**BRIEF:**
I need every line that includes the word "frogged" copied from the material.

AVAILABLE DATA Block Start

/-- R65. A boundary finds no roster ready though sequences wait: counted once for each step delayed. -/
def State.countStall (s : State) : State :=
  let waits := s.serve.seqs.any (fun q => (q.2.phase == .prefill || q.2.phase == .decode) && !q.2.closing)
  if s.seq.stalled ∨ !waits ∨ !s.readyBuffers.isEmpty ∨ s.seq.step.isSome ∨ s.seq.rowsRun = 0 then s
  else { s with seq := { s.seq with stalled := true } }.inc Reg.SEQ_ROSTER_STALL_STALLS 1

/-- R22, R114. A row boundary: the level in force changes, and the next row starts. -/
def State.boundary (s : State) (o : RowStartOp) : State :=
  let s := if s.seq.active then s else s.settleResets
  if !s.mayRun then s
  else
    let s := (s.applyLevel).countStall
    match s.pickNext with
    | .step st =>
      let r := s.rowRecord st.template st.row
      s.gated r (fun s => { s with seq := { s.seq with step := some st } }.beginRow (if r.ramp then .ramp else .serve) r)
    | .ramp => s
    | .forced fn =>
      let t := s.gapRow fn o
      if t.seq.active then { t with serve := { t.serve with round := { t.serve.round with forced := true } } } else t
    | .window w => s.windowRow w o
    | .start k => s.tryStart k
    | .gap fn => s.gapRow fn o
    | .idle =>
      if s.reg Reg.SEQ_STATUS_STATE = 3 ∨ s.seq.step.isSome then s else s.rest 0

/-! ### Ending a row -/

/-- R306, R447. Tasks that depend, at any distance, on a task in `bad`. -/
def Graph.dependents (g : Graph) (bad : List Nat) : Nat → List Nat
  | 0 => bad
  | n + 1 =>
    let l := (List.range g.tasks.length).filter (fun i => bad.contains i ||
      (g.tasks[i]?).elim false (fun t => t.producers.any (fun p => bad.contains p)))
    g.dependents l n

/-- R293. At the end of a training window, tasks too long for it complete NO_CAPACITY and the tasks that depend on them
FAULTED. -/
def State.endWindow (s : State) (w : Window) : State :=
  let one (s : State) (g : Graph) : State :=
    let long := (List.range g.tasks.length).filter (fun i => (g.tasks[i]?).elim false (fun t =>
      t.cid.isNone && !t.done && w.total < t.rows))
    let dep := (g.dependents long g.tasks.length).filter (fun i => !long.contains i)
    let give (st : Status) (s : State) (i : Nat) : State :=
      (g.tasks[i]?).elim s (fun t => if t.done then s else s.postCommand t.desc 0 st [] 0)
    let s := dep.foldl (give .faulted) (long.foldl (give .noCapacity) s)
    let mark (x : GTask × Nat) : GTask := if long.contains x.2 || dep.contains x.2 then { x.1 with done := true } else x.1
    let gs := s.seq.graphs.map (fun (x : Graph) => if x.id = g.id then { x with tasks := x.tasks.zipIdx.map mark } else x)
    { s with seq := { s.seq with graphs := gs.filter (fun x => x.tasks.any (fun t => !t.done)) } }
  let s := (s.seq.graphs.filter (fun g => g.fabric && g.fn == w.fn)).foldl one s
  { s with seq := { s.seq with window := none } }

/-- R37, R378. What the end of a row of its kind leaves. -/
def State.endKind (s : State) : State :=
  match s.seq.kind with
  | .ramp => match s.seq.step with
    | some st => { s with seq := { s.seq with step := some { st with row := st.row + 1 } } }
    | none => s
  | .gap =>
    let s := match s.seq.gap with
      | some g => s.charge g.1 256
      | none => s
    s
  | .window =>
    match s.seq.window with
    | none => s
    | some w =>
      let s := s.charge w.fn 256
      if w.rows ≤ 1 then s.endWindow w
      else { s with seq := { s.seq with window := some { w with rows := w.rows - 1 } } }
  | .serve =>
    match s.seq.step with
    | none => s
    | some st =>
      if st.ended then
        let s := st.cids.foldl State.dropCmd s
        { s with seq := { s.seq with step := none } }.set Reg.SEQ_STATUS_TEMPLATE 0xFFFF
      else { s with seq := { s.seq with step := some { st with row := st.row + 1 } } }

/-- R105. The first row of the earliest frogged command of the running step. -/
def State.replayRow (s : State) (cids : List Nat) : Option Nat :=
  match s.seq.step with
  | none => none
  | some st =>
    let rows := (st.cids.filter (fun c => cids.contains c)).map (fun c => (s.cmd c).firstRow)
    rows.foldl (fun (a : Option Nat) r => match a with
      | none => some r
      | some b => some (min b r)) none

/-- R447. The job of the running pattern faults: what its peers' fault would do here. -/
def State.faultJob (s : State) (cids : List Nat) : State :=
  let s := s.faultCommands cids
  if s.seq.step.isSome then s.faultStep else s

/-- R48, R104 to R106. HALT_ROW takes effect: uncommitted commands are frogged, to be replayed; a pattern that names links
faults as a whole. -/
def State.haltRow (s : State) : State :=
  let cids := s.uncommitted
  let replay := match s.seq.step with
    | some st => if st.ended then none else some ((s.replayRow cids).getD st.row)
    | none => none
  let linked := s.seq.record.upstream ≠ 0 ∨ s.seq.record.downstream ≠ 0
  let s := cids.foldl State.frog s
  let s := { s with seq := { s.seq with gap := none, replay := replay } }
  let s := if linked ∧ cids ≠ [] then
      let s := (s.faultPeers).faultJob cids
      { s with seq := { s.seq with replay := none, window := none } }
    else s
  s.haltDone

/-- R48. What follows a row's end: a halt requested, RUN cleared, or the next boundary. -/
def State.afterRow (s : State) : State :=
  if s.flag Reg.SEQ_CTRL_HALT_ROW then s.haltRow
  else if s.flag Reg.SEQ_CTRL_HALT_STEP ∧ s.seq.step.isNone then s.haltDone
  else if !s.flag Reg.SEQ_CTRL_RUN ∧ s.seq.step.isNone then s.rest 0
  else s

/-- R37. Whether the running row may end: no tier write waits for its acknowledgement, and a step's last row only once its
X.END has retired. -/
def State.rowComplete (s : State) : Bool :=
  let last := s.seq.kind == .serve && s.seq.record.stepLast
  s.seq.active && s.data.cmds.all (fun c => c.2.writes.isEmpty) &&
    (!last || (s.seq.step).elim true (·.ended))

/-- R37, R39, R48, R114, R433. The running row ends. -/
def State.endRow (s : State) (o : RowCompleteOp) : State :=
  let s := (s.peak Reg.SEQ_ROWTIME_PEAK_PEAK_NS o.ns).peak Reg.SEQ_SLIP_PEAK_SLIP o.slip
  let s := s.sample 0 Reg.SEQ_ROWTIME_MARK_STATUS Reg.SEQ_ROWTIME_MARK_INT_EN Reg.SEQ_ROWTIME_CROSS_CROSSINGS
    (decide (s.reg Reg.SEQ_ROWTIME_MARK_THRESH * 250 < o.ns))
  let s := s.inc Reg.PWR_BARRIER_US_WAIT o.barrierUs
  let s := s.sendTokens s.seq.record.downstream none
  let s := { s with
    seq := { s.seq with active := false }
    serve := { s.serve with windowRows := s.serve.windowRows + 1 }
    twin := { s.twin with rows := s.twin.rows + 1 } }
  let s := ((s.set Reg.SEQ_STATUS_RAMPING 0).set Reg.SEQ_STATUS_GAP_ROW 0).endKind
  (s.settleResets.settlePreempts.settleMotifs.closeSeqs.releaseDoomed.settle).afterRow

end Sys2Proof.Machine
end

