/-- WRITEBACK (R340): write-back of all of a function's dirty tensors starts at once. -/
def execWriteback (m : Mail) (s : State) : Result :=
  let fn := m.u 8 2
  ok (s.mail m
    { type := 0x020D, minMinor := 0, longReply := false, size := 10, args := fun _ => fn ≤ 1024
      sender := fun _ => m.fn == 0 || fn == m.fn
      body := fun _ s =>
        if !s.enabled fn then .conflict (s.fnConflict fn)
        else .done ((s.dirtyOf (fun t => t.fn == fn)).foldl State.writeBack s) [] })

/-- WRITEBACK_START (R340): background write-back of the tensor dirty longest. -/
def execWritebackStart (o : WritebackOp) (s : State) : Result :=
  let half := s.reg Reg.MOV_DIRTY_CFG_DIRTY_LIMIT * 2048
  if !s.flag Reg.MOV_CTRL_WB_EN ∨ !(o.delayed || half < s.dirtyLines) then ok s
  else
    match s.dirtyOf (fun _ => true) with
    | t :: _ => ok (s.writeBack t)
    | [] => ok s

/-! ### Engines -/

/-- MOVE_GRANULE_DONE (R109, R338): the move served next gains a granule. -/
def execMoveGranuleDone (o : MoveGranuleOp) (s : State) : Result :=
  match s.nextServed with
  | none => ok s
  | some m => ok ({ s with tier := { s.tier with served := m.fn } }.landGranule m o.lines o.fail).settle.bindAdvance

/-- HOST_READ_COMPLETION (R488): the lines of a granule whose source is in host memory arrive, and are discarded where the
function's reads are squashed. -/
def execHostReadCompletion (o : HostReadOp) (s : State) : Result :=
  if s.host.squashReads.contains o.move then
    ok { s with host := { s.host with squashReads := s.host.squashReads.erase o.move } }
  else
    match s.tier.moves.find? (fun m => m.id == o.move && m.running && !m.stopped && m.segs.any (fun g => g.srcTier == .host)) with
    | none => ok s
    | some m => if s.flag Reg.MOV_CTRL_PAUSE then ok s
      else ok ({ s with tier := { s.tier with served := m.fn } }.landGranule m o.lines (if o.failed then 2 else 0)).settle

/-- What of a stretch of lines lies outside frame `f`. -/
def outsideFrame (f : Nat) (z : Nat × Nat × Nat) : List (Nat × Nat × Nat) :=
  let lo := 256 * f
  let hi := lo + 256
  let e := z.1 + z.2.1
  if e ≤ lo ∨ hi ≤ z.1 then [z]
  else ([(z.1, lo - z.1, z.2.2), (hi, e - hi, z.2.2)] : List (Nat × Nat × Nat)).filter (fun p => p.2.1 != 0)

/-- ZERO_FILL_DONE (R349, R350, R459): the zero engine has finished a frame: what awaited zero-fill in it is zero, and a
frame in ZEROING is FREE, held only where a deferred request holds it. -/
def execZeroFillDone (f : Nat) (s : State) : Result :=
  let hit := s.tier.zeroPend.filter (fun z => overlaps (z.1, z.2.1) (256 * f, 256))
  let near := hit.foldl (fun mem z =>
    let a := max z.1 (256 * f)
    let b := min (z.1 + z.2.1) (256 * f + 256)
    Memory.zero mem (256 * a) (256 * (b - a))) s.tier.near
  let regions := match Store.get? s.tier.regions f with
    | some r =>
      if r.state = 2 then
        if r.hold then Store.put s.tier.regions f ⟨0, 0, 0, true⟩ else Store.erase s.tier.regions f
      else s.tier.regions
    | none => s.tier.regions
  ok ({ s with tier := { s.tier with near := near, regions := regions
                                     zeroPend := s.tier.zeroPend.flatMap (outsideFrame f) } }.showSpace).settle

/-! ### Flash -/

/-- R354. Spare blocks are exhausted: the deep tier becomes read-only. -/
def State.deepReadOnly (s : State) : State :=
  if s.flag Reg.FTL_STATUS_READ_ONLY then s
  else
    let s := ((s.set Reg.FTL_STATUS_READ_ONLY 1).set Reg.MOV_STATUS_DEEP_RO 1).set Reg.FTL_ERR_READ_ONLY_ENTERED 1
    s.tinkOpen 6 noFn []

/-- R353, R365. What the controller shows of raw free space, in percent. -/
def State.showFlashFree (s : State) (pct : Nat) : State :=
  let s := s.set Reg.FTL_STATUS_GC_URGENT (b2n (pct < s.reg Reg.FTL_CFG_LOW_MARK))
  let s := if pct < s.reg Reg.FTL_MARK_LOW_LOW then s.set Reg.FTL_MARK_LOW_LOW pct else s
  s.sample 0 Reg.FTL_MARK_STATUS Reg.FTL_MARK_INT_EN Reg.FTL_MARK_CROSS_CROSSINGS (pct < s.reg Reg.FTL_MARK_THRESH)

AVAILABLE DATA Block End

**TASK RESPONSE:**
/-- R105. The first row of the earliest frogged command of the running step. -/
/-- R48, R104 to R106. HALT_ROW takes effect: uncommitted commands are frogged, to be replayed; a pattern that names links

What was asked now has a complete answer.